* Task item
Each line below from the one containing "some ⟨8, 23, 127, true, 0x7F7FFFFF, 0x7FC00000⟩" through the one containing "true, 0x7B, 0x7F⟩" should be output exactly as it stands, and no other line should appear.

*** Opening of Data listing ***

-- ==== Sys2Proof/Syntax.lean ====
section
/-!
DEFINITION. The syntax: one constructor of `Instr` for each row of the spec's table of operations and events.
Control instructions (R16 to R18), element operation words (R22), and the device's own steps (events).
-/
namespace Sys2Proof

/-- A scalar register s0 to s63 (R19). -/
abbrev SReg := Fin 64
/-- A mask register m0 to m7 (R19). -/
abbrev MReg := Fin 8
/-- A stream handle q0 to q15 (R19). -/
abbrev QReg := Fin 16

/-- The second source of format V (R11): a vector register when S = 0, a scalar s0 to s31 when S = 1. -/
inductive VSrc where
  | v (r : Fin 32)
  | s (r : Fin 32)
  deriving DecidableEq, Repr

/-- The load size codes 0 to 6 of R16. -/
inductive LdSize where
  | s8 | z8 | s16 | z16 | s32 | z32 | d64
  deriving DecidableEq, Repr

/-- The store size codes 0 to 3 of R16. -/
inductive StSize where
  | b1 | b2 | b4 | b8
  deriving DecidableEq, Repr

/-- The tests of BR (R13). -/
inductive Cond where
  | eqz | nez | ltz | gez | gtz | lez | bit0
  deriving DecidableEq, Repr

/-- The system registers by name (R129). -/
inductive SysReg where
  | status
  | trapcause
  | trappc
  | trapframe
  | trapvec
  | machvec
  | repidx
  | lc0
  | lc1
  | fpstat
  | round
  | stochseed
  | pivtau
  | pivstat
  | asid
  | agentid
  | pdrain
  | hashch0
  | hashch1
  | hashch2
  | hashch3
  | hashch4
  | hashpc
  | wextbase
  | wextsize
  | ubinthresh
  deriving DecidableEq, Repr

/-- The trap causes (R398). -/
inductive Cause where
  | illegal
  | priv
  | misalign
  | pagefault
  | access
  | uregion
  | fpx
  | deadlock
  | orphan
  | waitfull
  | framebad
  | watch
  | bkpt
  | trapi
  | preempt
  | ecc
  | link
  | coll
  | cfgrefuse
  | streamproto
  deriving DecidableEq, Repr

/-- A hart of the package: die × 128 + core × 4 + hart (R2, R101). -/
abbrev HartId := Fin 768
/-- A region task: die × 2048 + x0 + 24 × y0 + 480 × context (the die and the index of R101). -/
abbrev TaskId := Nat
/-- A copy id: [40:38] die, [37:32] channel, [31:0] ticket (R87). -/
abbrev CopyId := Nat

/-- A tile of the package (R3). -/
structure TileRef where
  die : Fin 6
  x : Fin 24
  y : Fin 20
  deriving DecidableEq, Repr

/-- A slot of a tile in one context; slot codes of R214. -/
structure UnitRef where
  tile : TileRef
  ctx : Fin 4
  slot : Fin 16
  deriving DecidableEq, Repr

/-- An origin of a tile's router in one context: a plane (0 data, 1 scalar, 2 condition) and a port code (R168). -/
structure OriginRef where
  tile : TileRef
  ctx : Fin 4
  plane : Fin 3
  code : Fin 16
  deriving DecidableEq, Repr

/-- What a pre-emption is evaluated for (R385): a ready record of a die's pool, by position, or an armed task. -/
inductive Newcomer where
  | record (die : Fin 6) (idx : Nat)
  | task (t : TaskId)
  deriving DecidableEq, Repr

/-- A message of the collective engines (R390 to R394), as it arrives from another package. -/
structure CollMsg where
  src : Nat
  epoch : Nat
  round : Nat
  why : Nat
  pkg : Nat
  level : Nat
  data : List (BitVec 32)
  members : List Nat
  deriving DecidableEq, Repr

/-- The 256 bytes of a flit as they arrive (R424), byte 0 in the lowest bits. -/
abbrev FlitBits := BitVec 2048

/-- A firmware image that a boot stage checks (R431, R432): the vendor key it names, its security version, its body, its signature. -/
structure BootImage where
  key : List Byte
  version : BitVec 16
  body : List Byte
  signature : List Byte
  deriving DecidableEq, Repr

/-- How a boot stage ends (R432): having checked the images it loads, none in most stages, or with another failure's code. -/
inductive StageEnd where
  | checked (images : List BootImage)
  | failed (code : Nat)
  deriving DecidableEq, Repr

/-- A row of a copy that a receiving package does not write (R429): as the sending channel is told of it, `denied` for a permission or a hole; or
as this package, the receiver, finds it. -/
inductive RowFault where
  | sent (c : CopyId) (denied : Bool)
  | received (asid : BitVec 10) (va : Word)
  deriving DecidableEq, Repr
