-- ==== Sys2Proof/Machine/State.lean ====
section
/-!
DEFINITION. The state of one package, as plain data: harts, dies, fabric, engines, host interface; the faults and refusals;
the state after reset. Tables are lists of (number, entry) in rising order of the number.
-/
namespace Sys2Proof.Machine

/-- A sparse table by number: keys strictly rising; an absent key stands for the table's stated default. -/
abbrev Tbl (α : Type) := List (Nat × α)

/-! ## Streams -/

/-- A beat (R218): 512 payload bits and 32 side-band bits. A scalar token uses payload [31:0], a condition bit [0]. -/
structure Beat where
  pay : Line := 0
  side : BitVec 32 := 0xCCCCCCCC#32
  deriving DecidableEq, Repr

/-- A stream-form token (R137): coordinate, value or reference, kind code of R219. -/
structure Tok where
  c : BitVec 32
  v : BitVec 32
  k : Nat
  deriving DecidableEq, Repr

/-- A stream handle (R106, R107): its binding, the partly filled beat of pushes, and whether DONE closed it. -/
structure Handle where
  bound : Bool := false
  region : Word := 0
  sel : BitVec 10 := 0
  closed : Bool := false
  pend : Beat := {}
  pendN : Nat := 0
  pendAt : Nat := 0
  /-- the push of this handle, by its address, that stands at the port, not yet accepted by every reader (R254); `first` while that is the pending
  beat, which goes before the beat of a VSTQ -/
  sending : Option Word := none
  first : Bool := false
  /-- what that push changed of the handle and its port: the pending beat and its length, DONE, the port's pass -/
  before : Beat × Nat × Bool × Bool := ({}, 0, false, false)
  deriving DecidableEq, Repr

/-! ## Waiting (R99 to R101, R357 to R359) -/

/-- The wait kinds of R100. -/
inductive WaitKind where
  | queue | copy | barrier | lock | word | join | region | collective | launch | apply
  deriving DecidableEq, Repr

/-- The objects of R359. -/
inductive ObjKey where
  | mem (pa : Nat)
  | port (task : TaskId) (tile : Nat) (port : Nat) (write : Bool)
  | copy (id : Nat)
  | channel (die ch : Nat)
  | task (t : TaskId)
  | round (handle : Nat)
  | queue (n : Nat)
  | parterre (die : Nat)
  | token (die tok : Nat)
  deriving DecidableEq, Repr

/-- What a hart waits for, and since when (R99); `gen` is the arrival generation of a barrier wait. -/
structure Wait where
  kind : WaitKind
  key : ObjKey
  gen : Nat := 0
  since : Nat := 0
  deriving DecidableEq, Repr

/-- What a release handed to a waiter in the same step (R99, R117, R118, R119): the rest of its instruction uses it. -/
inductive Grant where
  | lock (abandoned : Bool)
  | barrier (aborted : Bool)
  | word (v : Word)
  deriving DecidableEq, Repr

/-- The type of a Belvedere entry (R357). -/
inductive EntryType where
  | obj | hold | wait
  deriving DecidableEq, Repr

/-- A Belvedere entry (R358). -/
structure WEntry where
  typ : EntryType
  kind : Nat
  pkg : Nat
  agent : Nat
  key : ObjKey
  vaddr : Word
  time : Nat
  prio : Nat
  bprio : Nat
  arrived : Bool := false
  swout : Bool := false
  /-- the slot of the die's extension that holds the entry, none on chip (R358, R360) -/
  slot : Option Nat := none
  asid : Nat := 0
  aux : Nat := 0
  /-- the continuation that registered, which keeps its entries when it moves to another hart (R101, R376) -/
  uid : Nat := 0
  /-- OBJ: reserved by WOBJ or BINIT; whether its orphaned barrier has been reported; the agent and number of the first arrival to
  which the report falls (R357, R119, R332) -/
  reserved : Bool := false
  told : Bool := false
  owed : Option (Nat × Nat) := none
  /-- OBJ: BINIT has made the object a barrier, whatever its first registration was (R115, R117) -/
  bar : Bool := false
  deriving DecidableEq, Repr

/-- A unit that departed from a barrier without arriving in the generation (R369): how is 0 EXIT, 1 kill, 2 WDROP. -/
structure Departed where
  key : ObjKey
  gen : Nat
  agent : Nat
  pkg : Nat
  how : Nat
  time : Nat
  deriving DecidableEq, Repr

/-! ## Harts (R19, R129, R399 to R403) -/

/-- A hardware loop (R48): first word, last word, active bit. Its counter is lc0 or lc1. -/
structure HwLoop where
  start : Word := 0
  stop : Word := 0
  active : Bool := false
  deriving DecidableEq, Repr

/-- A repeat in progress (R52, R54): next index, elements left, index register, address and word of the instruction. -/
structure Rep where
  active : Bool := false
  next : Word := 0
  left : Word := 0
  d : SReg := 0
  t : Word := 0
  word : BitVec 32 := 0
  deriving DecidableEq, Repr

/-- A committed instruction whose result is not yet written (R403); for a load that was translated and checked when it issued, the
address that serves it, and whether L1 may hold its line. -/
structure Replay where
  pc : Word
  word : BitVec 32
  err : Bool
  opa : Word
  opb : Word
  served : Option (Nat × Bool) := none
  deriving DecidableEq, Repr
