-- ==== Sys2Proof/Machine/Num.lean ====
section
/-!
DEFINITION. Number formats and exact arithmetic with one rounding (R64, R65, R258 to R270): a value is decoded to an exact
dyadic number, computed exactly, and narrowed once.
-/
namespace Sys2Proof.Machine

/-- Rounding modes of ROUND.MODE (R61). -/
inductive RMode where
  | rne | rz | ru | rd
  deriving DecidableEq, Repr

/-- The mode of ROUND[1:0] (R61). -/
def RMode.ofCode (n : Nat) : RMode :=
  match n % 4 with
  | 0 => .rne
  | 1 => .rz
  | 2 => .ru
  | _ => .rd

/-- The formats of R258. -/
inductive Fmt where
  | f32 | bf16 | f16 | e4m3 | e5m2 | e2m1 | e8m0 | pp8 | s8 | s4 | s32 | b1 | z8
  deriving DecidableEq, Repr

/-- Format codes (R258). -/
def Fmt.ofCode? : Nat → Option Fmt
  | 1 => some .f32 | 2 => some .bf16 | 3 => some .f16 | 4 => some .e4m3 | 5 => some .e5m2 | 6 => some .e2m1
  | 7 => some .e8m0 | 8 => some .pp8 | 9 => some .s8 | 10 => some .s4 | 11 => some .s32 | 12 => some .b1 | 13 => some .z8
  | _ => none

/-- Bits per element (R258). -/
def Fmt.width : Fmt → Nat
  | .f32 | .s32 => 32
  | .bf16 | .f16 => 16
  | .e2m1 | .s4 => 4
  | .b1 => 1
  | _ => 8

/-- A floating layout (R259): exponent bits, fraction bits, bias, and how infinities and NaNs are coded. -/
structure FpSpec where
  eb : Nat
  mb : Nat
  bias : Nat
  /-- an all-ones exponent holds infinity (f = 0) and NaN -/
  ieee : Bool
  /-- the largest finite code, sign aside -/
  maxCode : Nat
  /-- the NaN a unit writes, sign aside (R261) -/
  nanCode : Nat
  deriving DecidableEq, Repr

/-- The floating layouts (R259). -/
def Fmt.fp? : Fmt → Option FpSpec
  | .f32 => some ⟨8, 23, 127, true, 0x7F7FFFFF, 0x7FC00000⟩
  | .bf16 => some ⟨8, 7, 127, true, 0x7F7F, 0x7FC0⟩
  | .f16 => some ⟨5, 10, 15, true, 0x7BFF, 0x7E00⟩
  | .e4m3 => some ⟨4, 3, 7, false, 0x7E, 0x7F⟩
  | .e5m2 => some ⟨5, 2, 15, true, 0x7B, 0x7F⟩
  | .e2m1 => some ⟨2, 1, 1, false, 0x7, 0x7⟩
  | _ => none

def f32Spec : FpSpec := ⟨8, 23, 127, true, 0x7F7FFFFF, 0x7FC00000⟩

/-- An exact value: NaN, an infinity, or (−1)^neg × m × 2^e; a zero keeps its sign. -/
inductive ExNum where
  | nan
  | inf (neg : Bool)
  | fin (neg : Bool) (m : Nat) (e : Int)
  deriving DecidableEq, Repr

/-- The value of a floating code (R259, R260). -/
def FpSpec.decode (sp : FpSpec) (x : Nat) : ExNum :=
  let neg := x / 2 ^ (sp.eb + sp.mb) % 2 == 1
  let e := x / 2 ^ sp.mb % 2 ^ sp.eb
  let f := x % 2 ^ sp.mb
  if sp.ieee && e == 2 ^ sp.eb - 1 then (if f == 0 then .inf neg else .nan)
  else if !sp.ieee && sp.mb == 3 && e == 2 ^ sp.eb - 1 && f == 7 then .nan
  else if e == 0 then .fin neg f (1 - (sp.bias : Int) - sp.mb)
  else .fin neg (2 ^ sp.mb + f) ((e : Int) - sp.bias - sp.mb)

/-- A signed integer read from the low bits. -/
def sint (w x : Nat) : Int := if x % 2 ^ w < 2 ^ (w - 1) then (x % 2 ^ w : Nat) else (x % 2 ^ w : Nat) - (2 ^ w : Nat)

/-- An integer as an exact value. -/
def ExNum.ofInt (i : Int) : ExNum := .fin (i < 0) i.natAbs 0

/-- The value of a pp8 code (R265). -/
def pp8Value (x : Nat) : ExNum :=
  let a := x / 16 % 8
  let b := x % 8
  let ta : Int := if a == 7 then 0 else if x / 128 % 2 == 1 then -(2 ^ (6 - a) : Nat) else (2 ^ (6 - a) : Nat)
  let tb : Int := if b == 7 then 0 else if x / 8 % 2 == 1 then -(2 ^ (6 - b) : Nat) else (2 ^ (6 - b) : Nat)
  let t := ta + tb
  .fin (t < 0) t.natAbs (-6)

/-- The exact value of an encoding (R260 to R265). -/
def Fmt.value (f : Fmt) (x : Nat) : ExNum :=
  match f with
  | .s8 => .ofInt (sint 8 x)
  | .s4 => .ofInt (sint 4 x)
  | .s32 => .ofInt (sint 32 x)
  | .z8 => .fin false (x % 256) 0
  | .b1 => .fin false (x % 2) 0
  | .pp8 => pp8Value x
  | .e8m0 => if x % 256 == 255 then .nan else .fin false 1 ((x % 256 : Nat) - 127)
  | f => match f.fp? with
    | some sp => sp.decode x
    | none => .nan

/-- The nonzero rule (R266): it looks at the encoding alone. -/
def Fmt.nonzero (f : Fmt) (x : Nat) : Bool :=
  match f with
  | .e8m0 => true
  | .pp8 => x / 16 % 8 != 7 || x % 8 != 7
  | .s8 | .z8 => x % 256 != 0
  | .s4 => x % 16 != 0
  | .s32 => x % 2 ^ 32 != 0
  | .b1 => x % 2 != 0
  | f => x % 2 ^ (f.width - 1) != 0

/-- Flags in the order of FPSTAT and EFLAGS (R62, R141): NV, FDZ, OF, UF, NX, SAT. -/
abbrev Fl := BitVec 6
def Fl.nv : Fl := 0x01#6
def Fl.fdz : Fl := 0x02#6
def Fl.of_ : Fl := 0x04#6
def Fl.uf : Fl := 0x08#6
def Fl.nx : Fl := 0x10#6
def Fl.sat : Fl := 0x20#6

/-- An exact result before its one rounding; `sticky` adds an infinitesimal to the magnitude. -/
structure Ex where
  num : ExNum
  sticky : Bool := false
  fl : Fl := 0#6
  deriving DecidableEq, Repr

/-- An input flush (R64): a subnormal becomes a zero of its sign, with no flag. -/
def flushIn (sp : FpSpec) (denorm : Bool) (x : ExNum) : ExNum :=
  match x with
  | .fin neg m e => if !denorm && m != 0 && m < 2 ^ sp.mb && e == 1 - (sp.bias : Int) - sp.mb then .fin neg 0 0 else x
  | y => y

/-- An operand of floating arithmetic in a format (R64); only f32, bf16 and f16 are flushed (R269). -/
def operand (f : Fmt) (denorm : Bool) (x : Nat) : ExNum :=
  match f with
  | .f32 => flushIn f32Spec denorm (f.value x)
  | .bf16 => flushIn ⟨8, 7, 127, true, 0x7F7F, 0x7FC0⟩ denorm (f.value x)
  | .f16 => flushIn ⟨5, 10, 15, true, 0x7BFF, 0x7E00⟩ denorm (f.value x)
  | f => f.value x

/-! ## Exact operations -/

/-- The sum of signed magnitudes at one exponent. -/
def alignSum (n1 : Bool) (m1 : Nat) (e1 : Int) (n2 : Bool) (m2 : Nat) (e2 : Int) : Int × Int :=
  let e := min e1 e2
  let a : Int := (m1 * 2 ^ (e1 - e).toNat : Nat)
  let b : Int := (m2 * 2 ^ (e2 - e).toNat : Nat)
  ((if n1 then -a else a) + (if n2 then -b else b), e)

/-- x + y (R64, R268): an exact zero from non-zero operands is +0, −0 under RD; zeros of one sign keep it. DESIGN CHOICE
(assumption 84): zeros of opposite signs, for which the spec gives no rule, make the same zero as other operands that cancel. -/
def ExNum.add (rm : RMode) (x y : ExNum) : Ex :=
  match x, y with
  | .nan, _ => ⟨.nan, false, 0⟩
  | _, .nan => ⟨.nan, false, 0⟩
  | .inf a, .inf b => if a == b then ⟨.inf a, false, 0⟩ else ⟨.nan, false, Fl.nv⟩
  | .inf a, _ => ⟨.inf a, false, 0⟩
  | _, .inf b => ⟨.inf b, false, 0⟩
  | .fin n1 m1 e1, .fin n2 m2 e2 =>
    if m1 == 0 && m2 == 0 then ⟨.fin (if n1 == n2 then n1 else rm == .rd) 0 0, false, 0⟩
    else
      let r := alignSum n1 m1 e1 n2 m2 e2
      if r.1 == 0 then ⟨.fin (rm == .rd) 0 0, false, 0⟩ else ⟨.fin (r.1 < 0) r.1.natAbs r.2, false, 0⟩

/-- −x. -/
def ExNum.neg : ExNum → ExNum
  | .nan => .nan
  | .inf a => .inf (!a)
  | .fin n m e => .fin (!n) m e

/-- x × y (R64, R268). -/
def ExNum.mul (x y : ExNum) : Ex :=
  match x, y with
  | .nan, _ => ⟨.nan, false, 0⟩
  | _, .nan => ⟨.nan, false, 0⟩
  | .inf a, .inf b => ⟨.inf (a != b), false, 0⟩
  | .inf a, .fin n m _ => if m == 0 then ⟨.nan, false, Fl.nv⟩ else ⟨.inf (a != n), false, 0⟩
  | .fin n m _, .inf b => if m == 0 then ⟨.nan, false, Fl.nv⟩ else ⟨.inf (n != b), false, 0⟩
  | .fin n1 m1 e1, .fin n2 m2 e2 => ⟨.fin (n1 != n2) (m1 * m2) (e1 + e2), false, 0⟩

/-- x × y + z with no rounding between (R67). -/
def ExNum.fma (rm : RMode) (x y z : ExNum) : Ex :=
  let p := x.mul y
  match p.num with
  | .nan => ⟨.nan, false, p.fl⟩
  | q => q.add rm z

/-- Number of bits of a natural number. -/
def bitLen (m : Nat) : Nat := if m == 0 then 0 else Nat.log2 m + 1

/-- x / y (R67): finite x ≠ 0 over ±0 gives ±∞ and FDZ. -/
def ExNum.div (x y : ExNum) : Ex :=
  match x, y with
  | .nan, _ => ⟨.nan, false, 0⟩
  | _, .nan => ⟨.nan, false, 0⟩
  | .inf _, .inf _ => ⟨.nan, false, Fl.nv⟩
  | .inf a, .fin n _ _ => ⟨.inf (a != n), false, 0⟩
  | .fin n _ _, .inf b => ⟨.fin (n != b) 0 0, false, 0⟩
  | .fin n1 m1 e1, .fin n2 m2 e2 =>
    if m2 == 0 then (if m1 == 0 then ⟨.nan, false, Fl.nv⟩ else ⟨.inf (n1 != n2), false, Fl.fdz⟩)
    else if m1 == 0 then ⟨.fin (n1 != n2) 0 0, false, 0⟩
    else
      let k := 64 + bitLen m2
      let n := m1 * 2 ^ k
      ⟨.fin (n1 != n2) (n / m2) (e1 - e2 - k), n % m2 != 0, 0⟩

/-- Binary digits of the square root, from bit `i` down. -/
def isqrtGo (n : Nat) : Nat → Nat → Nat
  | 0, r => r
  | i + 1, r => if (r + 2 ^ i) * (r + 2 ^ i) ≤ n then isqrtGo n i (r + 2 ^ i) else isqrtGo n i r

/-- The integer square root. -/
def isqrt (n : Nat) : Nat := isqrtGo n (bitLen n / 2 + 1) 0

/-- √x (R67). -/
def ExNum.sqrt : ExNum → Ex
  | .nan => ⟨.nan, false, 0⟩
  | .inf true => ⟨.nan, false, Fl.nv⟩
  | .inf false => ⟨.inf false, false, 0⟩
  | .fin neg m e =>
    if m == 0 then ⟨.fin neg 0 0, false, 0⟩
    else if neg then ⟨.nan, false, Fl.nv⟩
    else
      let odd := e % 2 != 0
      let n := m * 2 ^ (if odd then 81 else 80)
      let r := isqrt n
      ⟨.fin false r ((if odd then e - 1 else e) / 2 - 40), r * r != n, 0⟩

/-- 1/√x (R67). -/
def ExNum.rsqrt : ExNum → Ex
  | .nan => ⟨.nan, false, 0⟩
  | .inf true => ⟨.nan, false, Fl.nv⟩
  | .inf false => ⟨.fin false 0 0, false, 0⟩
  | .fin neg m e =>
    if m == 0 then ⟨.inf neg, false, Fl.fdz⟩
    else if neg then ⟨.nan, false, Fl.nv⟩
    else
      let m' := if e % 2 != 0 then 2 * m else m
      let h := (if e % 2 != 0 then e - 1 else e) / 2
      let k := 100 + bitLen m'
      let n := 2 ^ (2 * k) / m'
      let r := isqrt n
      ⟨.fin false r (-h - k), !(2 ^ (2 * k) % m' == 0 && r * r == n), 0⟩

/-- Fractional bits carried by exp2 and log2 (assumption 16). -/
def fracBits : Nat := 256

/-- The product of the roots 2^(2^−i) that the bits of a fraction select, most significant first. -/
def exp2Go : Nat → Nat → Nat → Nat → Nat → Nat
  | 0, _, _, _, acc => acc
  | k + 1, p, root, width, acc =>
    let acc' := if p / 2 ^ k % 2 == 1 then acc * root / 2 ^ width else acc
    exp2Go k p (isqrt (root * 2 ^ width)) width acc'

*** Close of Data listing ***

* Response for this exercise
  | .f32 => some ⟨8, 23, 127, true, 0x7F7FFFFF, 0x7FC00000⟩
  | .bf16 => some ⟨8, 7, 127, true, 0x7F7F, 0x7FC0⟩
  | .f16 => some ⟨5, 10, 15, true, 0x7BFF, 0x7E00⟩
  | .e4m3 => some ⟨4, 3, 7, false, 0x7E, 0x7F⟩
  | .e5m2 => some ⟨5, 2, 15, true, 0x7B, 0x7F⟩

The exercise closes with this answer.